Friday, December 09, 2016

Roundup: Unprepared, Uncounted, Untrained, and On the Hook

Here are a few odds and ends which haven't made it into independent Grits posts but merit readers' attention.

More Harris County bail litigation 
Harris County faces additional litigation over excessive bail and unnecessary pretrial detention, reported the Houston Chronicle. "In July and August, hundreds of people were arrested and kept in the city jail for more than three days without being granted a hearing." Read more at Fault Lines.

CCA ruling forbids warrantless search of text messages
Judge Kevin Yeary authored a rare, pro-Fourth Amendment ruling for the Texas Court of Criminal Appeals to say police need a warrant to read text messages from your phone. Two judges - Keller and Hervey - would not have excluded the evidence because, even though the defense thrice objected, they believed the objections weren't specific enough to apply. See Chuck Lindell's Statesman coverage, the majority opinion, and Keller's dissent.

Houston On the Hook
A federal judge refused to let the city of Houston out of a lawsuit over a bad police shooting in part because the department has never in recent memory held officers accountable when they unjustifiably kill someone.

Unprepared
What's a judge to do when neither the DA nor defendants are prepared for trial? Wait.

Uncounted
Just because offenders are eligible to vote in Texas once they're "off paper" doesn't mean election authorities will count their votes, discover sex offenders in Texas' "civil commitment" program.
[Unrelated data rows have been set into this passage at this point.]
/-- The bias table of a record, 0 without BIAS. -/
def softTable (rc : List W32) : Nat := if bit (recWord rc 4) 1 then fld (recWord rc 8) 23 0 else 0

/-- The checks of Table 7-4 at the start of an iteration, in order; 0 when all pass. -/
def State.softCode (s : State) (k n : Nat) (rc : List W32) (t : Task) : Nat :=
  let d := t.desc
  let w (o : Nat) : W32 := recWord rc o
  let fl := w 4
  let bias := bit fl 1
  let bt := fld (w 8) 23 0
  let st := softRegion rc d
  let ax := fld fl 5 4
  let glog := fld (w 0x28) 18 16
  let axes := if ax = 1 then 3 else 1
  let heads := fld (w 0x2C) 15 0
  let resOk := decide (fld fl 31 6 = 0) && decide (fld (w 8) 31 24 = 0) && decide (fld (w 0x0C) 31 25 = 0) &&
    decide (fld (w 0x28) 31 19 = 0) && decide (fld (w 0x2C) 31 16 = 0) &&
    [0x34, 0x38, 0x3C].all fun o => decide (w o = 0)
  let grid := decide (ax = 0) || (!decide (fld (w 0x30) 15 0 = 0) && !decide (fld (w 0x30) 31 16 = 0))
  let e := s.home (k / 16) bt
  let qb := ((w 0x10).toNat + t.iter * (w 0x18).toNat) % 2 ^ 32
  let kb := ((w 0x14).toNat + t.iter * (w 0x1C).toNat) % 2 ^ 32
  let qTop := Nat.min (qb + 255 / 2 ^ glog) ((w 0x20).toNat - 1)
  let kTop := Nat.min (kb + fN1 d - 1) ((w 0x24).toNat - 1)
  let anyQ := decide (qb < (w 0x20).toNat)
  let anyK := decide (kb < (w 0x24).toNat)
  if !(resOk && decide (ax ≤ 1) && decide (glog ≤ 4) && grid && (bias == !decide (bt = 0))) then 0x10
  else if st.1 % 256 ≠ 0 then 0x12
  else if yardSize < st.1 + st.2 then 0x13
  else
    let b1 := if !bias then 0
      else if !s.handleOk (k / 16) bt || decide (e.st = stFree) then 0x20
      else if e.kind ≠ 0 ∨ e.lcore ≠ n then 0x20
      else orCode (e.readCode (s.coldFault (k / 16) n))
        (if e.bytes < heads * axes * 768 ∨ heads < fld (w 0x28) 15 0 + 2 ^ glog then 0x13 else 0)
    if b1 ≠ 0 then b1
    else if (anyQ && decide (2097152 ≤ qTop)) || (anyK && decide (2097152 ≤ kTop)) then 0x13
    else 0

/-! Distance bias (R194 to R198). -/

/-- Bucket of a signed distance (R196). -/
def bucket (q kk : Nat) : Nat :=
  let a := if q < kk then kk - q else q - kk
  let b := if a ≤ 64 then a else let e := Nat.log2 a; 65 + 8 * (e - 6) + a / 2 ^ (e - 3) % 8
  if q < kk then b + 192 else b

/-- The bias b[j] of query row r and key column j of a softmax task (R195, R197). -/
def State.softBias (s : State) (k n : Nat) (rc : List W32) (t : Task) (r j : Nat) : W32 :=
  let w (o : Nat) : W32 := recWord rc o
  let glog := fld (w 0x28) 18 16
  let qp := ((w 0x10).toNat + t.iter * (w 0x18).toNat) % 2 ^ 32 + r / 2 ^ glog
  let kp := ((w 0x14).toNat + t.iter * (w 0x1C).toNat) % 2 ^ 32 + j
  if (w 0x20).toNat ≤ qp ∨ (w 0x24).toNat ≤ kp then 0xFF800000#32
  else if !bit (w 4) 1 then 0
  else
    let qh := fld (w 0x28) 15 0 + r % 2 ^ glog
    let bt := softTable rc
    let e := s.home (k / 16) bt
    let rd := s.yard n (s.taskCold k t.serial bt)
    let three := decide (fld (w 4) 5 4 = 1)
    let tab (ax b : Nat) : W32 :=
      (b16ToF32 (BitVec.ofNat 32 (rd16 rd (e.yoff + ((qh * (if three then 3 else 1) + ax) * 384 + b) * 2)))).bits
    if three then
      let gh := fld (w 0x30) 15 0
      let gw := fld (w 0x30) 31 16
      let tf := tab 0 (bucket (qp / (gh * gw)) (kp / (gh * gw)))
      let ty := tab 1 (bucket (qp / gw % gh) (kp / gw % gh))
      let tx := tab 2 (bucket (qp % gw) (kp % gw))
      (fadd (fadd tf ty).bits tx).bits
    else tab 0 (bucket qp kp)

/-! Trees and values. -/

/-- The value of a fixed pairwise tree over a power of two of lanes (R148). -/
def treeValue (f : W32 → W32 → FRes) (n : Nat) (l : List W32) : W32 :=
  match (treeLevels f n l).getLast? with
  | some (x :: _) => x.bits
  | _ => l.headD 0

/-- 1 / n rounded to F32 (R160). -/
def recipNat (n : Nat) : W32 :=
  let q := 2 ^ 60 / n
  (round32 (mkFin false ((2 * q + (if 2 ^ 60 % n = 0 then 0 else 1) : Nat) : Int) (-61))).bits

def isInf32 (w : W32) : Bool := decide (w.toNat % 2 ^ 31 = 0x7F800000)

/-- A value that a row function writes as B16, with its events: produced when no input was a NaN, saturated when every
input was finite (R160). -/
def rowOut (ins : List W32) (y : W32) : FRes :=
  let r := f32ToB16 y
  { bits := r.bits, sat := decide (r.bits.toNat % 32768 = 0x7F80) && !ins.any fun x => isInf32 x || isNan32 x
    flush := r.flush, nan := isNan32 y && !ins.any isNan32 }

/-- The same for an F32 output. -/
def rowOut32 (ins : List W32) (y : W32) (flushed : Bool) : FRes :=
  { bits := y, sat := isInf32 y && !ins.any fun x => isInf32 x || isNan32 x, flush := flushed
    nan := isNan32 y && !ins.any isNan32 }

/-! The job. -/

/-- Value (r, c) of a chunk from the banks taken by array. -/
def chunkVal (d : List W32) (got : SMap (SMap W32)) (r c : Nat) : W32 :=
  match (fUses d).find? fun u =>
      let p := placeOf (fTile d) (fMask d) u.array
      decide (p.1 ≤ r) && decide (r < p.1 + 256) && decide (p.2 ≤ c) && decide (c < p.2 + 256) with
  | some u =>
    let p := placeOf (fTile d) (fMask d) u.array
    mget 0 (mget [] got u.array) (256 * (r - p.1) + (c - p.2))
  | none => 0

/-- Tiles of a matrix of B16 operands of `cols` columns (rows 512 apart). -/
def tilesOf (kt rows cols : Nat) (x : List (List FRes)) : List (SMap W32) :=
  (List.range (cols / kt)).map fun i =>
    (List.range rows).foldl (fun m r =>
      ((((x[r]?).getD []).drop (i * kt)).take kt).zipIdx.foldl (fun a p => mset 0 a (512 * r + p.2) p.1.bits) m) []

/-- The half of an edge file that holds rows 256x to 256x + 255 of an intermediate tile. -/
def tileHalf (kt x : Nat) (tile : SMap W32) : SMap Byte :=
  (List.range 256).foldl (fun m r => (List.range kt).foldl (fun a kk =>
    msetList 0 a (tileOff kt r kk 2) (leBytes 2 (mget 0 tile (512 * (256 * x + r) + kk)).toNat)) m) []

/-- Trap element of the first product and of the row functions (R184). -/
def fusedElem (d : List W32) (r j : Nat) : Nat := 2 ^ 31 + r * (if fFn d = 3 then 2 * fN1 d else fN1 d) + j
Training kids how not to be shot by police?
Sen. John Whitmire has filed his bill to teach 9th graders how not to get shot by police when they're stopped on the street. Grits still thinks it'd be simpler to train police to shoot fewer of them. The only helpful thing they could teach IMO would be how to assert one's rights to end police encounters as quickly as possible. The rest is going to be a function of how well police are trained, not the citizenry.

Judge arrested on Class C at airport
Actor Judge Reinhold was arrested on a Class C misdemeanor at Dallas Love Field for animated complaints about TSA searching him one too many times when he'd already been through a scanner. This is a good example of the pointlessness of Class C arrests. Once police arrived, ticketing him, escorting him from the security line, and sending him on his way would have been sufficient for public safety's sake. Arresting him and making him spend the night in jail was punitive, not something necessary or particularly useful from a law enforcement perspective.

Government wants Apple users data
Apple saw a 26 percent increase in requests for user data by the government and complied with three quarters of them.

On the limits crime stats
See a short video on the shortcomings of Uniform Crime Report data.

Do low interest rates prevent crime?
Correlation is not causation, but the correlation between low interest rates and low crime is an interesting one, indeed. And the relationshiop seems pretty robust.

Evaluating long prison sentences case by case
This useful and probative framing of the issue of lengthy prison sentences was powerfully presented. Take the "quiz."

4 comments:

Gadfly said...

Maybe we could skip the middleman and teach kids to fear politicians like John Whitmire?

ChingaLosPuercos said...

How are they going to educate people not to be Black, when dealing with police?

Anonymous said...

@grits all police interactions with the public should be scripted like at Chick Fil A when you say thank you and they respond "my pleasure." Cops should have similar scripts to take their attitudes out of the picture. Most cops don't need the training but some definitely do.

Anonymous said...

We need legislative action to educate students on legal rights and the law? shouldn't CIVICS be part of the educational curriculum anyway, starting much, much earlier than 9th grade?
Whitmire has greater problems to tackle.